WHAT THE TASK REQUIRES:
Would you return the lines between the one holding "(doBindLockoutEnd t.val s)" and the one holding "def execHrqRead (t", inclusive, and only those, exactly as they stand in the listing below?

TASK DATA:

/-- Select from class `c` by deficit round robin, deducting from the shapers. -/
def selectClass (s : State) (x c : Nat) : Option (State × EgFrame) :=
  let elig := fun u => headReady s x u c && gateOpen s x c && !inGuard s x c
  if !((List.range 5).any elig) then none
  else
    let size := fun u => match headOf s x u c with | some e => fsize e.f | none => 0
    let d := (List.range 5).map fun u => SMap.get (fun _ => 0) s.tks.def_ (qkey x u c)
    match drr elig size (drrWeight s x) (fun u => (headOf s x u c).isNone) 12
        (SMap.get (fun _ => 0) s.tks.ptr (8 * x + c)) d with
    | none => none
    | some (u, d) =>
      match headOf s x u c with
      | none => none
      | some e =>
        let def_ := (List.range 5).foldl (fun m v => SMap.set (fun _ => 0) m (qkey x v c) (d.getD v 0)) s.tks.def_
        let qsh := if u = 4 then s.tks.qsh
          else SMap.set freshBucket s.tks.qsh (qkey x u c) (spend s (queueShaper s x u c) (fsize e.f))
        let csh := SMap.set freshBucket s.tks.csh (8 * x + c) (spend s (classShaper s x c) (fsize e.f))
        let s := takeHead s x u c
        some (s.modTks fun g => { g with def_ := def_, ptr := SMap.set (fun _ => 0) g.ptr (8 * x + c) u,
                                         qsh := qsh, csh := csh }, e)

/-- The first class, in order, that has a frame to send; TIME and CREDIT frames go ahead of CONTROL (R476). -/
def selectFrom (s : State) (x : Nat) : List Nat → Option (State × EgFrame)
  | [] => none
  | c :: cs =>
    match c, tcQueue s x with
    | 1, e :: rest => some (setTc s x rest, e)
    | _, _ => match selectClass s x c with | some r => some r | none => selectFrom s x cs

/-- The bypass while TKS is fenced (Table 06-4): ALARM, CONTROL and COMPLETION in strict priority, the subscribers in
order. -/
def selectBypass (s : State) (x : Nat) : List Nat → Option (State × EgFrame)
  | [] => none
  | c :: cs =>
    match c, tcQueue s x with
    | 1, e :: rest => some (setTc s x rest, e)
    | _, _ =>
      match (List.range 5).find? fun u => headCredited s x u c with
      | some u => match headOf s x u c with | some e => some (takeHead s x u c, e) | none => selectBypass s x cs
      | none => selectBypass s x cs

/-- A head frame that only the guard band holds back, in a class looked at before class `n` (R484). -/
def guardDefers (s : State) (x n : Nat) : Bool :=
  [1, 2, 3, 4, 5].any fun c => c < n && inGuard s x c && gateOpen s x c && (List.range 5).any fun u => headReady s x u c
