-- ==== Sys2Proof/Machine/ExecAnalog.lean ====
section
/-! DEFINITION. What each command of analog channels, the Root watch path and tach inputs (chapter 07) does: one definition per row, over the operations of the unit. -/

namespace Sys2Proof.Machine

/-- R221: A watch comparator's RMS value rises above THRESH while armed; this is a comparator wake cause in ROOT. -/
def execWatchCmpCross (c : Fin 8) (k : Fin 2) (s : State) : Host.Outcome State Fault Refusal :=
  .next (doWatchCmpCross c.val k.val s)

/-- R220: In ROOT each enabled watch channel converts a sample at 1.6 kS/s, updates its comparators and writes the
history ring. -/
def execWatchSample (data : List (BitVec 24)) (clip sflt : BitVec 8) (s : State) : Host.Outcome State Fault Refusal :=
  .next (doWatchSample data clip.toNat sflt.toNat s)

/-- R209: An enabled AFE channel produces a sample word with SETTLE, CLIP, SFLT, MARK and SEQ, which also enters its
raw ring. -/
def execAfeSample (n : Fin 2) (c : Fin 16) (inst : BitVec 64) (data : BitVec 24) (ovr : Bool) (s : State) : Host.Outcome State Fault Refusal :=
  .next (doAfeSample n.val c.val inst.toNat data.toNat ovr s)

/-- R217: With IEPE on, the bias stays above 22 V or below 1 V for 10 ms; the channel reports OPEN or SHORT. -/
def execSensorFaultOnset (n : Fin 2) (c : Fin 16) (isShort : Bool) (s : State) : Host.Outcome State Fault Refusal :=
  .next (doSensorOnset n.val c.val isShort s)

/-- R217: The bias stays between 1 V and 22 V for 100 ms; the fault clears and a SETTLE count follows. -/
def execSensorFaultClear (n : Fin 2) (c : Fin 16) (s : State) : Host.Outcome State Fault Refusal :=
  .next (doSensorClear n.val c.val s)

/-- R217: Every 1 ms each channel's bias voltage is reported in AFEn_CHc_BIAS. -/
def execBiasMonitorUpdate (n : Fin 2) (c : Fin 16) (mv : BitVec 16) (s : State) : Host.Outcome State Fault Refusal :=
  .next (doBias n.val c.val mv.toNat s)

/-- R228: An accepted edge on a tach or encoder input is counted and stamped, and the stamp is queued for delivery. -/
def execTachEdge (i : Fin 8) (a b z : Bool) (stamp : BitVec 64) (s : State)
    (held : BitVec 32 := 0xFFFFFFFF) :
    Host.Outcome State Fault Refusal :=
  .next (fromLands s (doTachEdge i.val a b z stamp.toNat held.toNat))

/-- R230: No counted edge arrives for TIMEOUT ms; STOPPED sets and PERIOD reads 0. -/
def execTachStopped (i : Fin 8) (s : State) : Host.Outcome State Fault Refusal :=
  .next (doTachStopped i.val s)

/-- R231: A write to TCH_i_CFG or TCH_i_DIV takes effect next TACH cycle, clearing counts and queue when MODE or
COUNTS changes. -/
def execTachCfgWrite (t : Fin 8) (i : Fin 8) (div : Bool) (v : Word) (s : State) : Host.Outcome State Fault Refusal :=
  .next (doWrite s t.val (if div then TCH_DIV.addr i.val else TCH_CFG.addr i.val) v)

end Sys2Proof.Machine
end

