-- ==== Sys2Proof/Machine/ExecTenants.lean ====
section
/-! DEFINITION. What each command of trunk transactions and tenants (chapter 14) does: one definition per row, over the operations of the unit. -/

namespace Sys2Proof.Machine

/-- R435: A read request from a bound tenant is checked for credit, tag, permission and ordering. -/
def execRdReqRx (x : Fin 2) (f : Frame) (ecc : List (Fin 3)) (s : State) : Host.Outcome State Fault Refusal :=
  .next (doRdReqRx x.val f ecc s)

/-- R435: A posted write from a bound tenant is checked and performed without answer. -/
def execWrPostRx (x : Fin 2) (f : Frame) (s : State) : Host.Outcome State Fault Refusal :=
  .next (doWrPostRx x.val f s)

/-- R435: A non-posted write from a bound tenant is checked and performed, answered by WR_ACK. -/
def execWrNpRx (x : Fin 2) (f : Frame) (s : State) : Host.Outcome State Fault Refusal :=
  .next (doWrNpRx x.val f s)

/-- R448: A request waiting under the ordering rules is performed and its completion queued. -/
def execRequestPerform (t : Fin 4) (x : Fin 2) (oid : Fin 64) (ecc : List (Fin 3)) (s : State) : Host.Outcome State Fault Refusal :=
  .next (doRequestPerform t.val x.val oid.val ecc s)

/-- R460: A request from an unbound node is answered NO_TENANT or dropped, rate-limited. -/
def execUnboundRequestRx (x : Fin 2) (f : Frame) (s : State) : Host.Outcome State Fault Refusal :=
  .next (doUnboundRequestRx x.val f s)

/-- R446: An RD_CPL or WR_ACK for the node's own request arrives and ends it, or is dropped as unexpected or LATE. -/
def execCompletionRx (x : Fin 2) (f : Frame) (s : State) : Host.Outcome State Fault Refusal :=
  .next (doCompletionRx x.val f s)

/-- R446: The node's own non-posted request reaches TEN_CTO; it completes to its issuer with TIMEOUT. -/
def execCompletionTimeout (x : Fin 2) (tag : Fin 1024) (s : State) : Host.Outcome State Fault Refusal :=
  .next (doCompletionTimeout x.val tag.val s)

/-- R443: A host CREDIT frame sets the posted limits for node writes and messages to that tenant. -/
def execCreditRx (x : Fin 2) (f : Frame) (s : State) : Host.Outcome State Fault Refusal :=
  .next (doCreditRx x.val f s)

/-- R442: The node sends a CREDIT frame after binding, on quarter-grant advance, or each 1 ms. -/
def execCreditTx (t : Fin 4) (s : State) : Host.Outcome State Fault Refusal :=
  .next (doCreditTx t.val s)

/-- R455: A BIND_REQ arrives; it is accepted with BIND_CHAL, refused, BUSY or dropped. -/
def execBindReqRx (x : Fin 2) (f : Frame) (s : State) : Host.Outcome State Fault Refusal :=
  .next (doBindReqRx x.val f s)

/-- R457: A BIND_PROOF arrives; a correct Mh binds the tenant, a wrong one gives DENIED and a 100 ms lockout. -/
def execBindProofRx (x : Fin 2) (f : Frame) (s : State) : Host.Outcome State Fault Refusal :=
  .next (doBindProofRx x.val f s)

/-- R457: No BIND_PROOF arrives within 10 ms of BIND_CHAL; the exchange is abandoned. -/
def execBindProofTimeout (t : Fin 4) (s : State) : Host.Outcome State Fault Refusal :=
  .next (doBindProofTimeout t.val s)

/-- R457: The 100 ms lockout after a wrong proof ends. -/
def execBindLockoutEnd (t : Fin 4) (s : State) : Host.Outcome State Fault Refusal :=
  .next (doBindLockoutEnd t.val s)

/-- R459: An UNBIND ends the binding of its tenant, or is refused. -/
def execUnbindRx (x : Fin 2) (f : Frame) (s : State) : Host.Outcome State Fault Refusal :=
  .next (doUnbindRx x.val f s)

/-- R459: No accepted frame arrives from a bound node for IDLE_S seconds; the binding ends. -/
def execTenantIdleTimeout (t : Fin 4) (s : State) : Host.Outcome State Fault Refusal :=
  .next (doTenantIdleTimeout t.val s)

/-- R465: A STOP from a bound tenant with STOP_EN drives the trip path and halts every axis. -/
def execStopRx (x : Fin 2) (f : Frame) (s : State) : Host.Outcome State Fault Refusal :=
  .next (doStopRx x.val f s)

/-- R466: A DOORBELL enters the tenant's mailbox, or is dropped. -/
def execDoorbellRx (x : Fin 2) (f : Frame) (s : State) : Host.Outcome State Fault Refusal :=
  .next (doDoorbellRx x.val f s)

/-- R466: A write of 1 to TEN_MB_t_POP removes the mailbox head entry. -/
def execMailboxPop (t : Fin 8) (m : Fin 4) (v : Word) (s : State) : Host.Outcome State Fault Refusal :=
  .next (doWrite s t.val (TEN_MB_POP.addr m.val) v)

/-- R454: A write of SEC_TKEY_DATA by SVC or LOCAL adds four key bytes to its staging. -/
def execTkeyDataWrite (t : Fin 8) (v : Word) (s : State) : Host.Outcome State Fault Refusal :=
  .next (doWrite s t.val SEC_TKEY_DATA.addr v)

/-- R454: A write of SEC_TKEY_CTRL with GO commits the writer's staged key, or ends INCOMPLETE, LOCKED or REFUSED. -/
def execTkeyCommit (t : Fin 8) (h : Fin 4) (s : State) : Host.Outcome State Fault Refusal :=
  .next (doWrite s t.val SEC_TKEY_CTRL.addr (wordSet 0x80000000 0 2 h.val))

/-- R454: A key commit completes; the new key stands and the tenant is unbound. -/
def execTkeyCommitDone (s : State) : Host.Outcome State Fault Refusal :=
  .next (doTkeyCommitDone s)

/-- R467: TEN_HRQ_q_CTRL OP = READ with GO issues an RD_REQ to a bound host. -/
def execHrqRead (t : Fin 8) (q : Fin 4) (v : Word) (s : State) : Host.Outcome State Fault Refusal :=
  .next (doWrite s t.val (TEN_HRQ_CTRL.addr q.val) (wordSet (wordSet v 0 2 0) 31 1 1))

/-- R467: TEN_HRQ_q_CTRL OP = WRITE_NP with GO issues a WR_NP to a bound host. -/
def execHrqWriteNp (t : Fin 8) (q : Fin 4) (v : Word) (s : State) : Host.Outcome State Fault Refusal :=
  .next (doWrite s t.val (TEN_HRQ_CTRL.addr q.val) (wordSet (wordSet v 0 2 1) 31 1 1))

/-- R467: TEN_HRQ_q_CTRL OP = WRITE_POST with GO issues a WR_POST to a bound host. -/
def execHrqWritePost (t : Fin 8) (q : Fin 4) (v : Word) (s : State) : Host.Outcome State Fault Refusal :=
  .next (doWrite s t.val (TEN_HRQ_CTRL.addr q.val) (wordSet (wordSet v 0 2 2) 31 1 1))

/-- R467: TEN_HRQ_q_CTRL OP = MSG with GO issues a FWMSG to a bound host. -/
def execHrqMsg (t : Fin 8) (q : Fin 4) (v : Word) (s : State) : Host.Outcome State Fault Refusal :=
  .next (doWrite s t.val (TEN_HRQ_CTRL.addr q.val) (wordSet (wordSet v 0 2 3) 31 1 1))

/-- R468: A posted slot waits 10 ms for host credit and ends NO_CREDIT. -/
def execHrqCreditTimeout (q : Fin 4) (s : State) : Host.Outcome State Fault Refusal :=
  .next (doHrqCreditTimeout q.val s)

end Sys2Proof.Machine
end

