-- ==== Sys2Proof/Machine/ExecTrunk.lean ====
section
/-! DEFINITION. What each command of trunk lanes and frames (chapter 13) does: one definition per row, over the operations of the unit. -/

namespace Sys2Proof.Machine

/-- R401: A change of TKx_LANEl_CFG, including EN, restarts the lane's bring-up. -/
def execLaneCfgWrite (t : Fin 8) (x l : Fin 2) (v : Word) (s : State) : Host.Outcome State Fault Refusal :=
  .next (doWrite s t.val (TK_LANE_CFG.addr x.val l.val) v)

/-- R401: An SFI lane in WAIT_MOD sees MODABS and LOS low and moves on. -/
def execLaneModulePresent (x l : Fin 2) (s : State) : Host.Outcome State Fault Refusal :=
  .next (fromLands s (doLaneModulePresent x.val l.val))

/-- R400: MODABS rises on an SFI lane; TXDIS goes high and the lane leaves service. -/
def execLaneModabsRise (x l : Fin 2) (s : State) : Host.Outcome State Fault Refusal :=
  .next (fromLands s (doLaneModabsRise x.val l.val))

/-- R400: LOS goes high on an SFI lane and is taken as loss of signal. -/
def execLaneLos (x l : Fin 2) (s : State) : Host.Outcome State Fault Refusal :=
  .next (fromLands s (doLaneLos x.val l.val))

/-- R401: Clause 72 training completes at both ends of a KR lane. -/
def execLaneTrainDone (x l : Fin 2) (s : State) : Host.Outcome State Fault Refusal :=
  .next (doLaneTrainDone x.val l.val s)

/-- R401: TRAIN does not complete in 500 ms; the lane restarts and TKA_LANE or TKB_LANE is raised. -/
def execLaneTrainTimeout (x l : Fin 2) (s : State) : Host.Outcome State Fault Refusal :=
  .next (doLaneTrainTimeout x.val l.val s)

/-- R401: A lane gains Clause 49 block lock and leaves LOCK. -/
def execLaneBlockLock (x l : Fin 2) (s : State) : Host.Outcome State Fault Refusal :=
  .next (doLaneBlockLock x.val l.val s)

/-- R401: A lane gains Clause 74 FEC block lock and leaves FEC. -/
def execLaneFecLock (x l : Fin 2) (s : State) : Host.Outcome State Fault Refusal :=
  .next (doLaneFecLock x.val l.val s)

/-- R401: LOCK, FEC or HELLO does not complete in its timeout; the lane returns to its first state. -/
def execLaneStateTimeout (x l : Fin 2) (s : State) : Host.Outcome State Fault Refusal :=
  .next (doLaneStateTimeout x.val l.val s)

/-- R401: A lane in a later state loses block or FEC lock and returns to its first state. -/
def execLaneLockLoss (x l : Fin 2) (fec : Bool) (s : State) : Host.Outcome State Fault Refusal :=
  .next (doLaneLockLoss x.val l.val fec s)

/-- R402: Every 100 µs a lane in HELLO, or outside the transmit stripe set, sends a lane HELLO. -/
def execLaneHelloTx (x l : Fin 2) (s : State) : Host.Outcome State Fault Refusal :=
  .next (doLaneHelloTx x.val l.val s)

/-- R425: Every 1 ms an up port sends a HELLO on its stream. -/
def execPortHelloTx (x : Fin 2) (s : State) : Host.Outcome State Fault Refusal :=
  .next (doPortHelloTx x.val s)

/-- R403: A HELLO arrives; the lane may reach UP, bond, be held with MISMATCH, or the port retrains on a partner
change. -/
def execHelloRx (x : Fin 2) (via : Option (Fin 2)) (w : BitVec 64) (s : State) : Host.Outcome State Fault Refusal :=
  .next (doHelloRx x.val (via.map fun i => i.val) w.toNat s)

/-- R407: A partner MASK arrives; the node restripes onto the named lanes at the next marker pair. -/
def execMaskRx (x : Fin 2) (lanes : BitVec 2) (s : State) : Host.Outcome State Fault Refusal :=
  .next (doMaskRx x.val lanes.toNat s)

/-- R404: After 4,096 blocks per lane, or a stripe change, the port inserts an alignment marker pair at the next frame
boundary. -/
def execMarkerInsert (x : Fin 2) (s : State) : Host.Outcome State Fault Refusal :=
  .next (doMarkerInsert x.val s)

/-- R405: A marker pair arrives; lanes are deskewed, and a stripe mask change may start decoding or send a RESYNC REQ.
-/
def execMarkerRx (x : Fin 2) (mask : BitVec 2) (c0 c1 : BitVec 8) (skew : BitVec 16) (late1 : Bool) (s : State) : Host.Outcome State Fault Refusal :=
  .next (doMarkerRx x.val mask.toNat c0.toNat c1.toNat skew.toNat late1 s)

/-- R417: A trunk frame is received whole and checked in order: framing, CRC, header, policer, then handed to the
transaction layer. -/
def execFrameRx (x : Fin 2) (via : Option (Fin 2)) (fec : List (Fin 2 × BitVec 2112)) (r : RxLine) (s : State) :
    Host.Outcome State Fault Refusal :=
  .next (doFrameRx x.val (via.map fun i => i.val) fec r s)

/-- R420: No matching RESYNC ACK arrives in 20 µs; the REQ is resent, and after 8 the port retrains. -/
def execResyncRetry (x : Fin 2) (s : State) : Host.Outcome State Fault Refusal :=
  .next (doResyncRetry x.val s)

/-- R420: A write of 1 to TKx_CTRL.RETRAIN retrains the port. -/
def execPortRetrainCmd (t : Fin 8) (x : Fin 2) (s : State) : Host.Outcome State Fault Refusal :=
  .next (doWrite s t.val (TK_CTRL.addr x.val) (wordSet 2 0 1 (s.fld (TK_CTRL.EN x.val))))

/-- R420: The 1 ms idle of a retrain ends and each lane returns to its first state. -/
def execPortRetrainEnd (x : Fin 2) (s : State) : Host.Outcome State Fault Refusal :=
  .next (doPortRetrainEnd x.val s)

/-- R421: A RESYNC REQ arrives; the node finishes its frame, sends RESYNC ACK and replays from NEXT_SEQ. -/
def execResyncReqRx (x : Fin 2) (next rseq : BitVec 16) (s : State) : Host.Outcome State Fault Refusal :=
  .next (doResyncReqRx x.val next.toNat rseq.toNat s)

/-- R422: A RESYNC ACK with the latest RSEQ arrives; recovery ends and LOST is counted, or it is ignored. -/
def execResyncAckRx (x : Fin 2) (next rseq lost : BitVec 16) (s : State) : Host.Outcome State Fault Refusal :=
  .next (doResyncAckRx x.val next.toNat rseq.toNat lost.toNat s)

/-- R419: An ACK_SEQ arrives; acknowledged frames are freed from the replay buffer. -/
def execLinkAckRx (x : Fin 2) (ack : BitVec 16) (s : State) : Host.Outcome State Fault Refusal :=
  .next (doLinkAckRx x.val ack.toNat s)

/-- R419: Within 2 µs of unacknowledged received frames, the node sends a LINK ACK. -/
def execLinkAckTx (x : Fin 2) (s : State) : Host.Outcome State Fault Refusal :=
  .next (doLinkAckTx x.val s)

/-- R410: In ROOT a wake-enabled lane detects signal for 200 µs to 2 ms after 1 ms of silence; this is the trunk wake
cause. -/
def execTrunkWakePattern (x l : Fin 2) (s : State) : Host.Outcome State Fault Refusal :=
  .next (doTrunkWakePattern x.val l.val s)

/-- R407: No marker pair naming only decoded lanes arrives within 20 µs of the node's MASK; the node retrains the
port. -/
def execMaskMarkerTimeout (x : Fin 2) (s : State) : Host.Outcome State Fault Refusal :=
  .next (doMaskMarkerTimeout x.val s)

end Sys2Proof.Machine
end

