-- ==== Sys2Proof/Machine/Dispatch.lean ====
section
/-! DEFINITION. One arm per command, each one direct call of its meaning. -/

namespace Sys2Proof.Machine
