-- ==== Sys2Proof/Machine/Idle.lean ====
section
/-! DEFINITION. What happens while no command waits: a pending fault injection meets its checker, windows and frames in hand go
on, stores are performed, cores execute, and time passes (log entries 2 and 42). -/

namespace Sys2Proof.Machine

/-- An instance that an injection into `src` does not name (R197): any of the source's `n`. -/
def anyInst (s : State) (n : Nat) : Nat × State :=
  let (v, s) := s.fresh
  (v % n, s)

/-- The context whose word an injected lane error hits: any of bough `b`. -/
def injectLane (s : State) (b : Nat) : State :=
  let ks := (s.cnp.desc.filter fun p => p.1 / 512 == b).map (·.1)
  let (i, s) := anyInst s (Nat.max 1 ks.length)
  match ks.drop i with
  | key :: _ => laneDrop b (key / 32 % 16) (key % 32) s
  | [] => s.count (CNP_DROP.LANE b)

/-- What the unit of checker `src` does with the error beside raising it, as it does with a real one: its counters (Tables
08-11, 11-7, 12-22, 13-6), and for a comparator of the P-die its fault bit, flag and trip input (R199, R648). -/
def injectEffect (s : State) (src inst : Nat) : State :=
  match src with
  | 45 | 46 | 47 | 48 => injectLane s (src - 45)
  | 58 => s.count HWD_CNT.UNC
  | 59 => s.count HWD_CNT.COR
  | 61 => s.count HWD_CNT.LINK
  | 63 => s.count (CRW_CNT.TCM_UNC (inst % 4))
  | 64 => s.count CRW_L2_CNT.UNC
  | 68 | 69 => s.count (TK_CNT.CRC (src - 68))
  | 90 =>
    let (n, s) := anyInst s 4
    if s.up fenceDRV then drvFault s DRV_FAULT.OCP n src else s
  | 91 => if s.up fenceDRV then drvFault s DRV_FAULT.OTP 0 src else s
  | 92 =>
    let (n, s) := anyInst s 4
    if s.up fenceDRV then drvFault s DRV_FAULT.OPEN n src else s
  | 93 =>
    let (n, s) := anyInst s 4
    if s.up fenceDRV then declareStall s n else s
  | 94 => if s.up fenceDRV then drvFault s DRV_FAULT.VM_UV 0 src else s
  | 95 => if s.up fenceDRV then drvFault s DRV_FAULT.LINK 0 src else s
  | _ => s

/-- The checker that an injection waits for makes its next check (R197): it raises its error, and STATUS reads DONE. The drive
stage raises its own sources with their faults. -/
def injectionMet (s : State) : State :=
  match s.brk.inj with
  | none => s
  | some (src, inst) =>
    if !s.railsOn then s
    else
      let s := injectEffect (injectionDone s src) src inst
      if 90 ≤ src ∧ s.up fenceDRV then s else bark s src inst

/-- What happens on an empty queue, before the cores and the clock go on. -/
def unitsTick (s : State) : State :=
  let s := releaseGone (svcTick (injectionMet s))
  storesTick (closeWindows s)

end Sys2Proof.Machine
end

ANSWER SPACE:
  .next (doBindLockoutEnd t.val s)

/-- R459: An UNBIND ends the binding of its tenant, or is refused. -/
def execUnbindRx (x : Fin 2) (f : Frame) (s : State) : Host.Outcome State Fault Refusal :=
  .next (doUnbindRx x.val f s)

/-- R459: No accepted frame arrives from a bound node for IDLE_S seconds; the binding ends. -/
def execTenantIdleTimeout (t : Fin 4) (s : State) : Host.Outcome State Fault Refusal :=
  .next (doTenantIdleTimeout t.val s)

/-- R465: A STOP from a bound tenant with STOP_EN drives the trip path and halts every axis. -/
def execStopRx (x : Fin 2) (f : Frame) (s : State) : Host.Outcome State Fault Refusal :=
  .next (doStopRx x.val f s)

/-- R466: A DOORBELL enters the tenant's mailbox, or is dropped. -/
def execDoorbellRx (x : Fin 2) (f : Frame) (s : State) : Host.Outcome State Fault Refusal :=
  .next (doDoorbellRx x.val f s)

/-- R466: A write of 1 to TEN_MB_t_POP removes the mailbox head entry. -/
def execMailboxPop (t : Fin 8) (m : Fin 4) (v : Word) (s : State) : Host.Outcome State Fault Refusal :=
  .next (doWrite s t.val (TEN_MB_POP.addr m.val) v)

/-- R454: A write of SEC_TKEY_DATA by SVC or LOCAL adds four key bytes to its staging. -/
def execTkeyDataWrite (t : Fin 8) (v : Word) (s : State) : Host.Outcome State Fault Refusal :=
  .next (doWrite s t.val SEC_TKEY_DATA.addr v)

/-- R454: A write of SEC_TKEY_CTRL with GO commits the writer's staged key, or ends INCOMPLETE, LOCKED or REFUSED. -/
def execTkeyCommit (t : Fin 8) (h : Fin 4) (s : State) : Host.Outcome State Fault Refusal :=
  .next (doWrite s t.val SEC_TKEY_CTRL.addr (wordSet 0x80000000 0 2 h.val))

/-- R454: A key commit completes; the new key stands and the tenant is unbound. -/
def execTkeyCommitDone (s : State) : Host.Outcome State Fault Refusal :=
  .next (doTkeyCommitDone s)

/-- R467: TEN_HRQ_q_CTRL OP = READ with GO issues an RD_REQ to a bound host. -/
def execHrqRead (t : Fin 8) (q : Fin 4) (v : Word) (s : State) : Host.Outcome State Fault Refusal :=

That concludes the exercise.